3) Along-channel transects
A mechanistic description of the SPM trapping processes can be derived from the data collected during the repeated along-channel transects through the head of the salt wedge (Figs. 8a–f). Transects 3, 5, and 10 (Figs. 8f,b,c, respectively), show that the velocity and transport gradients are directed into the salt wedge during ebb, which indicates horizontal trapping. Middepth velocity maxima are evident on the flood, transects 5 and 6 (Figs. 8c,d, respectively) at the location of the pycnocline. Around slack water exchange flows are set up by the baroclinic pressure gradient. These exchange flows are evident in transects 3 and 5 (Figs. 8b,c, respectively) recorded at low water slack (LWS) and transects 9 and 10 (Figs. 8e,f, respectively) recorded at HWS. Moreover transects 2–3 (Figs. 8a,b, respectively) and 10 (Fig. 8f), highlight a substantial seaward decrease in the near-surface SPM levels over the length of the salt wedge.
The effects of turbulence damping at the pycnocline, on the raining out of SPM from the layer above the pycnocline are apparent. This is in agreement with the mechanism proposed by Geyer (1993) and the time dependent extension of this mechanism described in De Nijs et al. (2010). This suggests that there is a fluvial source of SPM. Once these SPM-laden upstream waters encounter the salt wedge, stratification leads to a shut down of turbulence, which leads to enhanced trapping of SPM at the limit of saltwater intrusion. Note that transect 2 (Fig. 8a) shows a large surface gradient in SPM concentration with values of 0.03 kg m−3 near kilometer 10 and 0.08 kg m−3 near kilometer 18, as does transect 3 (Fig. 8b). Transects 2 and 3 (Figs. 8a,b, respectively) also show a cloud of SPM in front of the salt wedge in the fresher waters (∼0730–0900). The transects are recorded at the time of large ebb currents and the SPM upstream of the salt wedge has been resuspended.
A comparison of transects 2–3 (Figs. 8a,b, respectively), with transect 6 (Fig. 8d), shows higher SPM levels above the pycnocline during ebb than flood. Furthermore, from a comparison of transects 2 and 3 (Figs. 8a,b, respectively) with 9 (Fig. 8e), it can be deduced that at HWS, water with lower SPM levels is first advected over the head of the salt wedge, and is then subsequently followed by water with higher SPM levels from up-estuary. This is due to the effects of differential advection at late flood and the effects of turbulence damping.

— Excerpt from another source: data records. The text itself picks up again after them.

-- ==== Sys2Proof/Tests/Slice0.lean ====
section
/-!
SUPPORT. Tests: operand checks, the worked examples of spec/, and for each statement with hypotheses a concrete state
and operands that meet them, at a boundary value where a clause has one.
-/

namespace Sys2Proof.Tests

open Sys2Proof Sys2Proof.Machine

/-! ### Helpers -/

/-- The state a command answers. -/
def after (a : Answered) : State :=
  match a with
  | .next t => t
  | _ => State.reset

/-- A two-lane part in a run state, enabled. -/
def at_ (r : RunState) : State := { State.reset with run := r, regs.enable := true, site.laneCount := 2 }

/-- An order page being read. -/
def orderPage (ph : ReadPhase) : OrderPage :=
  { page := 5, entry := { state := 2, role := 3, flags := 0, used := 40, closure := 0, first := 0, count := 0 }, off := 0,
    outcomes := 0, abandon := false, flags := 0, phase := ph }

/-- The part with an order in hand. -/
def held (k : OrderKind) (len : Nat) (ps : List Word) : State :=
  { at_ .ready with ex.taken := some (orderPage (.ready k len ps)) }

/-- The part with all the data of a LOAD read. -/
def loaded (k : OrderKind) (len : Nat) (ps : List Word) : State :=
  { at_ .ready with ex.taken := some (orderPage (.loaded k len ps)) }

/-- A context with no axles. -/
def emptyContext : Context :=
  { serial := 7, onset := some 0, loopEnd := some 0, axles := [], total := 0, lastSpeed := none, closeDeadline := some 0,
    idleDeadline := some 0, lastJoin := 0, noLoop := false, stuckLoop := false, splitBefore := false }

/-- A row part of lane L2. -/
def part (r : Row) (centroid : Nat) : RowAxle :=
  { row := r, lane := 1, straddle := false, centroid := centroid,
    near := some { chan := if r = .a then 4 else 6, area := if r = .a then 612000 else 598000 }
    far := none, clipped := false, gap := false, long := false, settling := false, oneWheel := true }

/-- An unmatched axle of row A. -/
def closedAxle : Axle :=
  { id := 1, partA := some (part .a 40000), partB := none, stage := .singleRow, own := none, borrowed := none, loads := Loads.zero,
    flags := 0, grade := none, prov := 40000 }

/-- A result page being filled. -/
def resultPage (ph : WritePhase) : ResultPage :=
  { page := 63, taken := 0, header := [], used := 4, count := 0, first := none, flush := some (0, 8192), closeWith := none,
    noted := 0, phase := ph }

/-- A record of two words. -/
def twoWords : Rec := { serial := 1, kind := .other, words := [1, 2] }

/-! ### Operand checks -/

theorem test_five_words_returned_is_ill_formed : (Instr.accessComplete [0, 0, 0, 0, 0]).wellFormed = false := by decide

theorem test_four_words_returned_is_well_formed : (Instr.accessComplete [0, 0, 0, 0]).wellFormed = true := by decide

theorem test_clear_without_the_bit_is_ill_formed : (Instr.busFaultClear 0xFFFFFEFF).wellFormed = false := by decide

theorem test_clear_with_the_bit_is_well_formed : (Instr.busFaultClear 0x100).wellFormed = true := by decide

/-- No row of the table gives bits, so no word spells a command. -/
theorem test_no_word_spells_a_command (n w : Nat) : decodeTableWord n w = none := rfl

/-! ### Worked examples of spec/ -/

/-- 01, 1.5.1: the findings of the run of frames. -/
theorem test_sequence_findings :
    Link.finding { Link.reset with ref := some (250, 1000) } 251 = .inSequence
      ∧ Link.finding { Link.reset with ref := some (251, 1001) } 254 = .gap 2
      ∧ Link.finding { Link.reset with ref := some (255, 1005) } 9 = .broken
      ∧ Link.finding { Link.reset with ref := some (10, 1016) } 12 = .gap 1
      ∧ Link.finding Link.reset 40 = .first := by decide

/-- The channel of 02, 2.8 after the frames from tick 101 on, with the baseline at sample 0. -/
def exampleHit : ChanResult :=
  [450, 900, 1400, 1100, 600, 180, 250, 150, 90, 40, 10].foldl
    (fun (r : ChanResult × Nat) net =>
      (chanFrame Detector.reset.par .running r.2 .inSequence true false (32768 + net) r.1.st, r.2 + 1))
    (ChanResult.to (.idle (256 * 32768)), 101) |>.1

/-- 02, 2.8: the closed hit's measures. -/
theorem test_example_hit :
    exampleHit.closed.bind (fun h => h.1.record 5 h.2)
      = some { chan := 5, start := 101, last := 107, area := 4880, centroid := 1655, clipped := false, gap := false, long := false,
               settling := false } := by decide

/-- 03, 3.9: the cell of L2 in band 5 holds 16,581. -/
def weighing : State :=
  { at_ .running with
    temp.rows := { a := .live 350, b := .live 350 }
    cal.cells := State.reset.cal.cells.modify 1 fun l => l.modify 5 fun c => { c with kd := 16581 } }

/-- 03, 3.9: the near wheels of both rows, and 06, 6.11: the same wheel after the update. -/
theorem test_example_wheels :
    weighing.wheelLoad 24000 15565 { chan := 4, area := 612000 } = (4726, false)
      ∧ weighing.wheelLoad 24000 15565 { chan := 6, area := 598000 } = (4619, false)
      ∧ compensatedLoad 4916 15565 16415 = 4679 := by decide

/-- 03, 3.4 and 3.9: the window and the own speed at 3,000 mm. -/
theorem test_example_match :
    weighing.inWindow (part .a 40000) (40000 + 7072) = true ∧ weighing.inWindow (part .a 40000) (40000 + 7071) = false
      ∧ weighing.inWindow (part .a 40000) (40000 + 283088) = true ∧ weighing.inWindow (part .a 40000) (40000 + 283089) = false
      ∧ weighing.ownSpeed (part .a 40000) 56384 = 24000 := by decide

/-- 04, 4.4: the worked values on the built-in curve, and 03, 3.9 on a loaded one. -/
theorem test_curve_values :
    [-355, -300, 50, 123, 350, 745].map (curveFactor builtInCurve.points)
      = [(17039, true), (17039, false), (16569, false), (16479, false), (16138, false), (15647, true)]
      ∧ curveFactor [(300, 15761), (400, 15368)] 350 = (15565, false) := by decide

/-- 04, 4.2.1: filtering one probe. -/
theorem test_probe_filter :
    ProbeState.take 10 (.reading 218) (.good 212 213 214 9792 0 0) = .good 213 214 218 9796 0 0
      ∧ ProbeState.take 10 (.reading 219) (.good 213 214 218 9796 0 0) = .good 214 218 219 9808 0 0
      ∧ ProbeState.take 10 (.reading 240) (.good 214 218 219 9808 0 0) = .good 214 218 219 9808 0 1
      ∧ ProbeState.take 10 .noAnswer (.good 214 218 219 9808 0 1) = .good 214 218 219 9808 1 1
      ∧ ProbeState.take 10 (.reading 220) (.good 214 218 219 9808 1 1) = .good 218 219 220 9820 0 0
      ∧ reported 9796 = 212 ∧ reported 9820 = 214 := by decide

/-- The cell of 06, 6.11 as the update finds it. -/
def tallied : Cell :=
  { kd := 16581, count := 64, sum := 377600, target := some 5800, updates := 11, lastTick := 0, limit := false }

/-- 06, 6.11: the figures of the update, and 6.11.1 near the lower limit. -/
theorem test_drift_update :
    driftMean tallied 64 = 5900 ∧ driftRatio 5800 5900 = 16106 ∧ driftStep 16106 164 = -164 ∧ driftProposed 16581 (-164) = 16415
      ∧ driftProposed 13200 (-164) = 13068 := by decide

/-- 07, 7.11: a late pulse at the firing tick, deferred past the running one, and the second after both. -/
theorem test_pulse_places :
    requestedStart 509100 (.distance 20000)
        (some { serial := 9001, lane := 1, cls := 6, gross := 44300, heaviest := 11900, grade := .fair, meanSpeed := 25000, flags := 0,
                rowB := some 8000000 }) = (0, true, false)
      ∧ earliestStart 509100 [{ start := 508900, stop := 509310, tset := 1, running := true }] 410 0 = 210
      ∧ earliestStart 509100 [{ start := 508900, stop := 509310, tset := 1, running := true },
          { start := 509310, stop := 509720, tset := 1, running := false }] 410 0 = 620 := by decide

/-! ### Rules at their edges -/

/-- Line F3 changed so many times at one tick. -/
def edged : Nat → State
  | 0 => at_ .ready
  | n + 1 => after (exec (.fieldEdge 3 (n % 2 == 0)) (edged n))

/-- R126: a level that goes up and down again at one tick gives no edge, one that ends up changed gives one. -/
theorem test_reverted_level_gives_no_edge :
    (edged 2).trig.waiting = [] ∧ (edged 2).trig.lines.get 3 = .input false ∧ (edged 3).trig.waiting = [.fieldEdge 3 true 0] := by decide

/-- R126: an edge that may still be withdrawn keeps its cascade waiting, till its tick is over. -/
theorem test_edge_waits_for_its_tick :
    (after (exec (.cascade 0) (edged 1))).trig.waiting = (edged 1).trig.waiting
      ∧ (after (exec (.cascade 0) (after (step (edged 1))))).trig.waiting = [] := by decide

/-- R151: an index whose entry is being read still pends, so writing it again adds nothing. -/
theorem test_handover_pends_until_handled :
    (after (exec (.handover 7) (after (exec .pendingHandover (after (exec (.handover 7) (at_ .ready))))))).ex.handovers = [7] := by decide

/-- R132: LOW at 20.4 degrees for a threshold of 20.0, HIGH at 20.5, and the update carries the occurrence. -/
theorem test_threshold_sides :
    Side.after .unknown 200 (.live 200) = .high ∧ Side.after .low 200 (.live 204) = .low ∧ Side.after .low 200 (.live 205) = .high
      ∧ Side.after .high 200 (.live 196) = .high ∧ Side.after .high 200 (.live 195) = .low ∧ Side.after .high 200 .none = .unknown := by
  decide

/-! ### Witnesses: the machine -/

theorem witness_StepRunsFrontCommand : { at_ .ready with pending := [Instr.nop, .sweep] }.pending = .nop :: [.sweep] := rfl

theorem witness_StepRunsFrontCommand_idle : (at_ .running).pending = [] := rfl

/-- The Record Writer has its access to the last word of a record granted. -/
def writing : State :=
  { at_ .running with rw.queue := [twoWords], rw.page := some (resultPage (.record 1)), ex.grant := some .recordWriter }

/-- The sweeper has its access to the last page's entry granted. -/
def reading : State := { at_ .ready with ex.work := some (.readEntry 63 true), ex.grant := some .sweeper }

theorem witness_CompletedAccessStaysInItsWords :
    (Memory.wf writing.mem = true ∧ writing.ex.grant = some .recordWriter
        ∧ writing.request .recordWriter = some (.write 262164 [2]) ∧ ∃ t, exec (.accessComplete []) writing = .next t)
      ∧ (Memory.wf reading.mem = true ∧ reading.ex.grant = some .sweeper ∧ reading.request .sweeper = some (.read 1008 4)
        ∧ ∃ t, exec (.accessComplete [0x11, 0, 0, 0]) reading = .next t) := by
  refine ⟨⟨by decide, by decide, by decide, ?_⟩, by decide, by decide, by decide, ?_⟩
  all_goals exact ⟨_, rfl⟩

/-- A running part with a page lent, a byte of memory, the lock set and a command waiting. -/
def busy : State :=
  { at_ .running with
    pending := [.nop]
    mem := [(4096, 1)]
    regs.xbase := 4096
    cal.lock := true
    ex.resultList := [63]
    ex.table := State.reset.ex.table.set 63 .queuedResult }

theorem busy_no_context (l : Lane) (k : Slot) : busy.context l k = none := by
  cases k <;> revert l <;> decide

theorem busy_bounded : busy.Bounded where
  queue := by decide
  hitsA := by decide
  hitsB := by decide
  rowA := by decide
  frames := by decide
  pulses := by unfold oneRuns; decide
  axles := by
    intro l k c h
    simp [busy_no_context] at h

theorem busy_pages : busy.PagesOwned where
  resultNodup := by decide
  traceNodup := by decide
  orderNodup := by decide
  queuedResult := by decide
  queuedTrace := by decide
  queuedOrder := by decide
  filling := by decide
  fillOnce := by decide
  taken := by decide
  work := by intro w h; simp [busy, at_, State.reset, Exchange.reset] at h

theorem busy_run : busy.RunConsistent where
  enable := by decide
  power := by decide
  channels := by decide
  hits := by decide
  rowA := by decide
  contexts := by decide

theorem witness_invariants :
    Memory.wf busy.mem = true ∧ busy.PortsConsistent ∧ busy.DriftBounded ∧ busy.Bounded ∧ busy.PagesOwned ∧ busy.RunConsistent
      ∧ busy.NoCurveUnderLock ∧ busy.cal.lock = true ∧ busy.pending.head? ≠ some .hardReset ∧ ∃ t, step busy = .next t := by
  refine ⟨by decide, by unfold State.PortsConsistent; decide, by unfold State.DriftBounded; decide, busy_bounded, busy_pages,
    busy_run, ?_, by decide, by decide, _, rfl⟩
  intro _ t h
  simp [busy, at_, State.reset, Exchange.reset] at h

theorem witness_GrantGoesToHighest :
    (writing.ex.grant = some .recordWriter ∧ ((settleDown writing).request .recordWriter).isSome = true)
      ∧ ({ writing with ex.grant := none }.ex.grant = none
        ∧ (settleDown { writing with ex.grant := none }).ex.grant = some .recordWriter)
      ∧ (settleDown (at_ .ready)).ex.grant = none := by decide

/-! ### Witnesses: registers and power -/

theorem witness_EnableBeginsReady :
    State.reset.run = .disabled ∧ State.reset.regs.enable = false ∧ State.reset.pins.pfi = false ∧ State.reset.powerIdle = true
      ∧ State.reset.trig.lines.get 3 = .input false ∧ State.reset.regs.busFault = false
      ∧ (let s : State := { State.reset with pins.pfi := true };
        s.run = .disabled ∧ s.regs.enable = false ∧ s.pins.pfi = true ∧ s.powerIdle = true ∧ s.noContext = true ∧ s.ex.taken = none
          ∧ s.cap.st = .idle ∧ s.rw.page = none ∧ s.rw.queue = [] ∧ s.ex.resuming = false ∧ s.regs.busFault = false) := by decide

theorem witness_DisableForgets : (at_ .running).regs.enable = true ∧ (at_ .running).run.measures = true := by decide

theorem witness_SoftRestartClears :
    (at_ .running).regs.enable = true ∧ (at_ .running).run.works = true ∧ (at_ .running).powerIdle = true
      ∧ (at_ .running).rw.page = none
      ∧ (let s : State := { at_ .running with rw.queue := [twoWords], rw.page := some (resultPage .rest) };
        s.rw.page = some (resultPage .rest) ∧ (resultPage .rest).phase = .rest ∧ s.rw.queue ≠ [] ∧ s.regs.busFault = false
          ∧ s.ex.resultList = []) := by decide

theorem witness_RegisterWindow :
    (at_ .ready).regs.enable = true ∧ State.reset.regs.enable = false ∧ (63 : Page).val = (0xFFFFFFFF : Word).toNat % 64
      ∧ ((at_ .ready).run.works = true ∧ (at_ .ready).regs.busFault = false ∧ (at_ .ready).powerIdle = true
        ∧ 63 ∉ (at_ .ready).ex.handovers)
      ∧ State.reset.run.works = false ∧ (63 : Page) ∈ { at_ .ready with ex.handovers := [63] }.ex.handovers := by decide

/-- The part with BUS_FAULT set. -/
def faulted (r : RunState) : State := { at_ r with regs.busFault := true }

theorem witness_RegisterWindow_status :
    ((0x1E00 : Word).getLsbD 8 = false ∧ (0x1F00 : Word).getLsbD 8 = true)
      ∧ ((faulted .disabled).regs.busFault = true ∧ (faulted .disabled).run = .disabled)
      ∧ ((faulted .ready).run.works = true ∧ (faulted .ready).powerIdle = true ∧ (faulted .ready).rw.page = none
        ∧ (faulted .ready).capturing = false ∧ (faulted .ready).ex.taken = none)
      ∧ ({ faulted .ready with rw.page := some (resultPage .rest) }.rw.page = some (resultPage .rest)
        ∧ (resultPage .rest).phase = .rest ∧ (faulted .ready).run ≠ .disabled) := by decide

b. A picture of the dynamics of the ETM in a frame of reference moving with the salt wedge
Here the data collected from the repeated along-channel transects through the head of the salt wedge are used to present a picture of the evolution of the along-channel distribution of salinity, SPM concentration and velocity in a frame of reference moving with the salt wedge (Figs. 9 –11). The most striking result from this method of presentation is that one easily identifies the phase difference between the times of maximum SPM concentration in the waters above and below the pycnocline, the decrease in the near surface values of SPM in the seaward direction, and the higher near surface SPM concentrations on the ebb than on the flood. Moreover the path taken by a particle of sediment during the tidal cycle can be deduced.
The advection of the salt wedge and ETM into the Botlek Harbor region during flood tide is evident (Figs. 9 and 10 lower panels; 1200–1600). It is known from data collected at a mooring within Botlek Harbor that part of the SPM in the ETM exchanged with Botlek Harbor around high water (HW) ∼1500 (De Nijs et al. 2008a,b). Salt and turbid water bifurcated into the Old Meuse and New Meuse (Figs. 9 and 10; 1600). At the limit of saltwater intrusion, ebb tide started first near the bed in the Old Meuse followed by the Rotterdam Waterway and New Meuse, (Fig. 3; stations 5 and 6; see also De Nijs et al. 2010). Subsequently, the patches of SPM and saltwater were advected out of both channels into the Rotterdam Waterway during ebb, but at different phases of the tide. This is noticeable in Fig. 10 (lower panel; 0800–1000) by the presence of the two clouds of SPM; cloud 1 at the 0.3 kg m−3 and cloud 2 at the 0.2 kg m−3 contour line, respectively. The SPM in the different clouds deposits at ∼0900–1100 in approximately the same area of the river, down-estuary of Botlek Harbor at LWS. Because of flood resuspension a single cloud starts to form again at ∼1100–1200, ∼6 km inland.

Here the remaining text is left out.